- **RECORDS**
####
-- ==== Sys2Proof/Tests/Slice0.lean ====
section
/-! SUPPORT. Tests. Expected values come from the spec: the encoding tables of 30_encoding.md, the worked examples of the
rules and the vectors of 95_test_vectors.md, named beside each test. The `hyps_` theorems show, for each statement with
hypotheses, concrete data that meet them, at a boundary where there is one. -/

namespace Sys2Proof.Tests

open Sys2Proof Sys2Proof.Machine

-- One test at a time: each thread that checks one reserves its own stack, and together they pass the memory limit.
set_option Elab.async false

/-- A machine in BUSY at P_CHECK with opcode `op` and the input `octets`. -/
def busyWith (op : BitVec 3) (octets : List Byte) (c : Config) : State :=
  { State.resetWith c with
    runState := .busy, op := op, phase := .check, ilen := BitVec.ofNat 64 octets.length,
    ibuf := Memory.insertAll [] 0 octets }

/-- A machine that holds the one-octet result `07`. -/
def doneSmall : State := { State.reset with runState := .done, olen := 1, obuf := [(0, 7)] }

/-- `s` with host actions to come. -/
def withPort (s : State) (es : List PortEvent) : State := { s with port := es }

/-- What a step shows a host: STATUS and the result. -/
def observed : Host.Outcome State Fault Refusal → Option (Word × List Byte)
  | .next s => some (statusWord s, s.result)
  | _ => none

/-- What a step returns to the host. -/
def replied : Host.Outcome State Fault Refusal → Option Reply
  | .next s => some s.reply
  | _ => none

/-- The parameters of most tests. -/
def roomy : Config := ⟨64, 64⟩

/-! ### Well-formedness -/

/-- R99: `N = 2` wants three symbols. -/
theorem test_literal_with_two_symbols_refused : (Instr.rleLiteral 2 [0x41, 0x42]).wellFormed = false := by decide

theorem test_literal_with_three_symbols_accepted : (Instr.rleLiteral 2 [0x41, 0x42, 0x43]).wellFormed = true := by decide

/-- R107: `L = 0` is reserved. -/
theorem test_entry_of_length_zero_refused : (Instr.hufEntry 0 0x41 []).wellFormed = false := by decide

/-- R104: nine bits take two octets. -/
theorem test_entry_with_one_octet_for_nine_bits_refused : (Instr.hufEntry 9 0x41 [0xAA]).wellFormed = false := by decide

theorem test_entry_with_two_octets_for_nine_bits_accepted :
    (Instr.hufEntry 9 0x41 [0xAA, 0x80]).wellFormed = true := by decide

/-! ### Decoding, one word a constructor, bit by bit from R90, R92, R97, R99, R104 -/

theorem test_decode_clr : decode (.command 0b000) = .ok (.clr, []) := by decide

theorem test_decode_rleEnc : decode (.command 0b001) = .ok (.rleEnc, []) := by decide

theorem test_decode_rleDec : decode (.command 0b010) = .ok (.rleDec, []) := by decide

theorem test_decode_hufEnc : decode (.command 0b011) = .ok (.hufEnc, []) := by decide

theorem test_decode_hufDec : decode (.command 0b100) = .ok (.hufDec, []) := by decide

/-- R97: `82 AA` is count 4 of `AA`, stored 2. -/
theorem test_decode_rleRepeat : decode (.group [0b10000010, 0xAA]) = .ok (.rleRepeat 0b0000010 0xAA, []) := by decide

/-- R99: `02 41 42 43`. -/
theorem test_decode_rleLiteral :
    decode (.group [0b00000010, 0x41, 0x42, 0x43, 0x80]) = .ok (.rleLiteral 0b0000010 [0x41, 0x42, 0x43], [0x80]) := by
  decide

/-- R225 (l): nine bits in two octets, whatever the unused bits. -/
theorem test_decode_hufEntry :
    decode (.entry [0b00001001, 0x41, 0xAA, 0xFF]) = .ok (.hufEntry 9 0x41 [0xAA, 0xFF], []) := by decide

/-- R93, vector P4: bit 3 set. -/
theorem test_reserved_words :
    decodeCommand 5 = .error .reservedCommand ∧ decodeCommand 0x0B = .error .reservedCommand ∧
    decodeCommand 0x8000000000000001 = .error .reservedCommand := by decide

/-- R159, R216, R215. -/
theorem test_rejected_streams :
    decodeGroup [0x82] = .error .truncatedGroup ∧ decodeGroup [0x02, 0x41, 0x42] = .error .truncatedGroup ∧
    decodeEntry [0x00, 0x41] = .error .zeroLength ∧ decodeEntry [0x09, 0x41, 0x00] = .error .truncatedEntry := by decide

/-- The opcode table's numbering: command words of 64 bits, service octets of 8, an entry's two header octets of 16. -/
theorem test_table_words :
    decodeTableWord 64 3 = some .hufEnc ∧ decodeTableWord 64 5 = none ∧
    decodeTableWord 8 0x80 = some (.rleRepeat 0 0) ∧ decodeTableWord 8 0x00 = some (.rleLiteral 0 [0]) ∧
    decodeTableWord 16 0x4101 = some (.hufEntry 1 0x41 [0]) := by decide +kernel

/-! ### One step on a small machine -/

/-- 40_bitio.md R133: 23 bits pack to `6E 8A DC`; R136: `PutBE(768, 4)`. -/
theorem test_primitives :
    pack [false, true, true, false, true, true, true, false, true, false, false, false, true, false, true, false, true,
      true, false, true, true, true, false] = [0x6E, 0x8A, 0xDC] ∧
    putBE 768 4 = [0x00, 0x00, 0x03, 0x00] ∧
    getBE [0x04, 0, 0, 0, 0, 0, 0, 0] 0 8 = 288230376151711744 := by decide +kernel

/-- R246: after a failed command, `STATUS` and `OLEN` are 0. -/
theorem test_clr :
    observed (exec .clr { State.reset with runState := .error, errKind := some .malformedStream }) = some (0, []) := by
  decide +kernel

/-- Vector E9: the pull-back leaves a two-symbol Literal. -/
theorem test_rleEnc_pull_back :
    observed (step (busyWith 1 [0x41, 0x42, 0x43, 0x43, 0x43, 0x44] roomy)) =
      some (0x02, [0x01, 0x41, 0x42, 0x81, 0x43, 0x00, 0x44]) := by decide +kernel

/-- Vector E27, with its runs at the 129 boundary. -/
theorem test_rleEnc_closed_repeat :
    observed (step (busyWith 1 (List.replicate 130 0x55 ++ [0x66]) ⟨200, 5⟩)) =
      some (0x02, [0xFF, 0x55, 0x01, 0x55, 0x66]) := by decide +kernel

/-- Vector X10: a Literal may hold equal neighbours. -/
theorem test_rleDec_literal : observed (step (busyWith 2 [0x01, 0x41, 0x41] roomy)) = some (0x02, [0x41, 0x41]) := by
  decide +kernel

/-- Vector X15: the overflow is met before the truncated group. -/
theorem test_rleDec_overflow_first :
    observed (step (busyWith 2 [0x82, 0x41, 0x80, 0x41, 0x82] ⟨64, 4⟩)) = some (0x53, []) := by decide +kernel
####
- **WORK TO COMPLETE**
Looking back over the data above, restate word for word the lines that begin at the line with "decodeEntry [0x00, 0x41]" and end at the line with "decodeTableWord 64 3", inclusive.

- **ANSWER TO THIS EXERCISE**
    decodeEntry [0x00, 0x41] = .error .zeroLength ∧ decodeEntry [0x09, 0x41, 0x00] = .error .truncatedEntry := by decide

/-- The opcode table's numbering: command words of 64 bits, service octets of 8, an entry's two header octets of 16. -/
theorem test_table_words :
    decodeTableWord 64 3 = some .hufEnc ∧ decodeTableWord 64 5 = none ∧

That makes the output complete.